Copy out, from the entries below, each line that holds the string "encoded".
○ ○ ○ ○ ○
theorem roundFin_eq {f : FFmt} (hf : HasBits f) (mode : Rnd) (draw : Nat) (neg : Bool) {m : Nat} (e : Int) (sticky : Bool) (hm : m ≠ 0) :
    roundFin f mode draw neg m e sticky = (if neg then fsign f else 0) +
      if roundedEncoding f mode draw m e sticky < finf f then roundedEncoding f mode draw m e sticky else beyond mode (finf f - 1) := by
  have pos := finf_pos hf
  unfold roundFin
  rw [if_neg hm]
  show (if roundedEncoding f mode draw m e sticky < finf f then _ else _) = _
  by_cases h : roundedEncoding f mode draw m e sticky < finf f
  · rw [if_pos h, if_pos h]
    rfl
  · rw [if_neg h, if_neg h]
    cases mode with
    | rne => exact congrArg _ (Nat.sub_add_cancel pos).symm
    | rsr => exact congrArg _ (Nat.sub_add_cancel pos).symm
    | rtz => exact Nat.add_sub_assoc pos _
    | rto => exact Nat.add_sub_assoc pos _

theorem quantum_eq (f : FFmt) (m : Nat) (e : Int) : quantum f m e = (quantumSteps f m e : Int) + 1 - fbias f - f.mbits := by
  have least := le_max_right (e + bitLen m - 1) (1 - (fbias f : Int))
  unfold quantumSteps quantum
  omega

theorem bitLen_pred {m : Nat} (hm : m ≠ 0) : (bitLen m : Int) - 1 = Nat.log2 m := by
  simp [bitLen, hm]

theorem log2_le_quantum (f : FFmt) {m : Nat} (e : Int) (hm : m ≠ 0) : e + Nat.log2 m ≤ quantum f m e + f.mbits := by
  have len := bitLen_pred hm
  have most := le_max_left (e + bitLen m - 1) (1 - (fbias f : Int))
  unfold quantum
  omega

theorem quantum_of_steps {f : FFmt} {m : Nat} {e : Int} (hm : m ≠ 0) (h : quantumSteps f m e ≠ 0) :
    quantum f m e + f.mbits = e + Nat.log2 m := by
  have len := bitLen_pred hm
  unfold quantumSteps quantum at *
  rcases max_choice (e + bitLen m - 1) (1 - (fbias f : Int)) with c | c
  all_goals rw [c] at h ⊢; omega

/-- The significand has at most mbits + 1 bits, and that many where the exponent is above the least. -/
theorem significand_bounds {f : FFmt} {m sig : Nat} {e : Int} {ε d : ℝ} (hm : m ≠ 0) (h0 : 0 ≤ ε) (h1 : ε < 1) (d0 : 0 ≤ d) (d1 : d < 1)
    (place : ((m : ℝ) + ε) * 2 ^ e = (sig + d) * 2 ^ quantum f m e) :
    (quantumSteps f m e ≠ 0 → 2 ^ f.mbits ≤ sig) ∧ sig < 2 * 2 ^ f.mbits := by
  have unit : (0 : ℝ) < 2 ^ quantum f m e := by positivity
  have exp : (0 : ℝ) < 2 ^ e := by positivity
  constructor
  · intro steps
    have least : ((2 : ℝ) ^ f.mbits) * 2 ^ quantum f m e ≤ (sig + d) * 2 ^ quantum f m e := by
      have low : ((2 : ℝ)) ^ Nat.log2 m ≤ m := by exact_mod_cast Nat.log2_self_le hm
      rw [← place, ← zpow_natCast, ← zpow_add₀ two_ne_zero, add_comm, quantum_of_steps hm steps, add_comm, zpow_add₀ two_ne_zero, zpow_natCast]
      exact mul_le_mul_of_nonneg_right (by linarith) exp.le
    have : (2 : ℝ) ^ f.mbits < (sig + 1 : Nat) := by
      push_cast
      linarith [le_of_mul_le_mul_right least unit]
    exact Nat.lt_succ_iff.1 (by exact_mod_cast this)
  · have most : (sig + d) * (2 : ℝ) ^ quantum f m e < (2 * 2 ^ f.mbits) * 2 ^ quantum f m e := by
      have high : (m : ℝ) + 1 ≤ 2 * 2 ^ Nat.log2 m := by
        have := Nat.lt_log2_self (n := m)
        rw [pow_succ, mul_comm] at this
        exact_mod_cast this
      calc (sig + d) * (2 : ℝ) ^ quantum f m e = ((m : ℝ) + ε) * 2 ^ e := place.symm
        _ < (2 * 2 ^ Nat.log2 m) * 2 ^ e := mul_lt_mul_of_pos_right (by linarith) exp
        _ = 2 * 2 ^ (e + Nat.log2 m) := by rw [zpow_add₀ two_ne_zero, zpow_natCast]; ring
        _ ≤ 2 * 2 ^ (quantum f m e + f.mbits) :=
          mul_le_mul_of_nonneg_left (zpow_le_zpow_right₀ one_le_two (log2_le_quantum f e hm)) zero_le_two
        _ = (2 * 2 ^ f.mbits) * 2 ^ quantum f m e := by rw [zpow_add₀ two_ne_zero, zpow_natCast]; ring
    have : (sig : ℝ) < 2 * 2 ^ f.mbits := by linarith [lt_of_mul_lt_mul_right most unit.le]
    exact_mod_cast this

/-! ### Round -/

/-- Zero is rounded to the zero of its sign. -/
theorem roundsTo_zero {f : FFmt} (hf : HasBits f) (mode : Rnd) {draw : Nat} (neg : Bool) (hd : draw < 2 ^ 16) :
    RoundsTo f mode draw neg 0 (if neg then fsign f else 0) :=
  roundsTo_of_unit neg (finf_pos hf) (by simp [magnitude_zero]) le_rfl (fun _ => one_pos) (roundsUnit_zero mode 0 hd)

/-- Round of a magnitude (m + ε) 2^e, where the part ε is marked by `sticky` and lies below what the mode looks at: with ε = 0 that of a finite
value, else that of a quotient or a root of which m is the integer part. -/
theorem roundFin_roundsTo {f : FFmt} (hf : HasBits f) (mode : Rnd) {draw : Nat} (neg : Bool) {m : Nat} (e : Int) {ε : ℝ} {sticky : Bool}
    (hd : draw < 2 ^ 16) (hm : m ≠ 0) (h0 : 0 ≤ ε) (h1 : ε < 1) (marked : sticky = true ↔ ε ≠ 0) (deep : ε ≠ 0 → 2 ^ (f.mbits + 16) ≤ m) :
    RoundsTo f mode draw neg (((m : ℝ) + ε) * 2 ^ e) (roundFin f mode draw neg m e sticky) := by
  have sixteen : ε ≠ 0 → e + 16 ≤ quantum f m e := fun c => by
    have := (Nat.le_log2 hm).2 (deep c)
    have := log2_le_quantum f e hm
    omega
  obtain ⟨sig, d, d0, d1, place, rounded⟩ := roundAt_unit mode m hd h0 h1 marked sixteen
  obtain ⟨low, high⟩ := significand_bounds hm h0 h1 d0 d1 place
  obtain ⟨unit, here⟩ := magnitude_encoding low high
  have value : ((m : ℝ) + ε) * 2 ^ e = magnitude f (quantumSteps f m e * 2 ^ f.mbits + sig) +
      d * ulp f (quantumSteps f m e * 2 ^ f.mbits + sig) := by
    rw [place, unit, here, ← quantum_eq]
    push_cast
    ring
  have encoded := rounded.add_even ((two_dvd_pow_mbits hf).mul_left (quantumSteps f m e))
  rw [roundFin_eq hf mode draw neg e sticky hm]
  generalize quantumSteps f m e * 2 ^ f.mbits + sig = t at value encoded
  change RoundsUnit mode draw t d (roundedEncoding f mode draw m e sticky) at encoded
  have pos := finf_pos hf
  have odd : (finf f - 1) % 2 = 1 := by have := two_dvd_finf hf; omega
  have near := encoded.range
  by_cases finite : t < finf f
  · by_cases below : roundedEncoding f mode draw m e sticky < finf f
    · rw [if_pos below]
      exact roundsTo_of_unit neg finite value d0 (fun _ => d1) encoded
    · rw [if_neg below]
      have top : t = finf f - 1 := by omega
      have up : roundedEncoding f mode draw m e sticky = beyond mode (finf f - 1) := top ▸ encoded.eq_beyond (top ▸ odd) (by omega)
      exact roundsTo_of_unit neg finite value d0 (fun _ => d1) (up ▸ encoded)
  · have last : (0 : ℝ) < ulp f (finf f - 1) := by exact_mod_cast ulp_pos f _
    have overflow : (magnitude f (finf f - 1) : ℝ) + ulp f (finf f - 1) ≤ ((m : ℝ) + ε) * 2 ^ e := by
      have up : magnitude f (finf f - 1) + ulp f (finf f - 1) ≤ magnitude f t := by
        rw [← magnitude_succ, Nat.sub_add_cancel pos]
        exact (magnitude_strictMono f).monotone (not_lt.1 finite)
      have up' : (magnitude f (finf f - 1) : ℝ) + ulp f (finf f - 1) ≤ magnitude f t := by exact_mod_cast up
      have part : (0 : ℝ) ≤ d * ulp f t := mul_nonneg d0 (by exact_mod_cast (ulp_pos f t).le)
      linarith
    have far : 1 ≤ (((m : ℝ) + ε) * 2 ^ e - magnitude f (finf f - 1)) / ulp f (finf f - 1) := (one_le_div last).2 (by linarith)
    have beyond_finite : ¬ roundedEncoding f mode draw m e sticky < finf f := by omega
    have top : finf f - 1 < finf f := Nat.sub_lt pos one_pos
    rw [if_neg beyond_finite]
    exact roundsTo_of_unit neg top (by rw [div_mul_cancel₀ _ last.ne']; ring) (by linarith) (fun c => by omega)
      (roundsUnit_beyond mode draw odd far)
○ ○ ○ ○ ○
Task output:
  have encoded := rounded.add_even ((two_dvd_pow_mbits hf).mul_left (quantumSteps f m e))
  generalize quantumSteps f m e * 2 ^ f.mbits + sig = t at value encoded
  change RoundsUnit mode draw t d (roundedEncoding f mode draw m e sticky) at encoded
  have near := encoded.range
      exact roundsTo_of_unit neg finite value d0 (fun _ => d1) encoded
      have up : roundedEncoding f mode draw m e sticky = beyond mode (finf f - 1) := top ▸ encoded.eq_beyond (top ▸ odd) (by omega)
      exact roundsTo_of_unit neg finite value d0 (fun _ => d1) (up ▸ encoded)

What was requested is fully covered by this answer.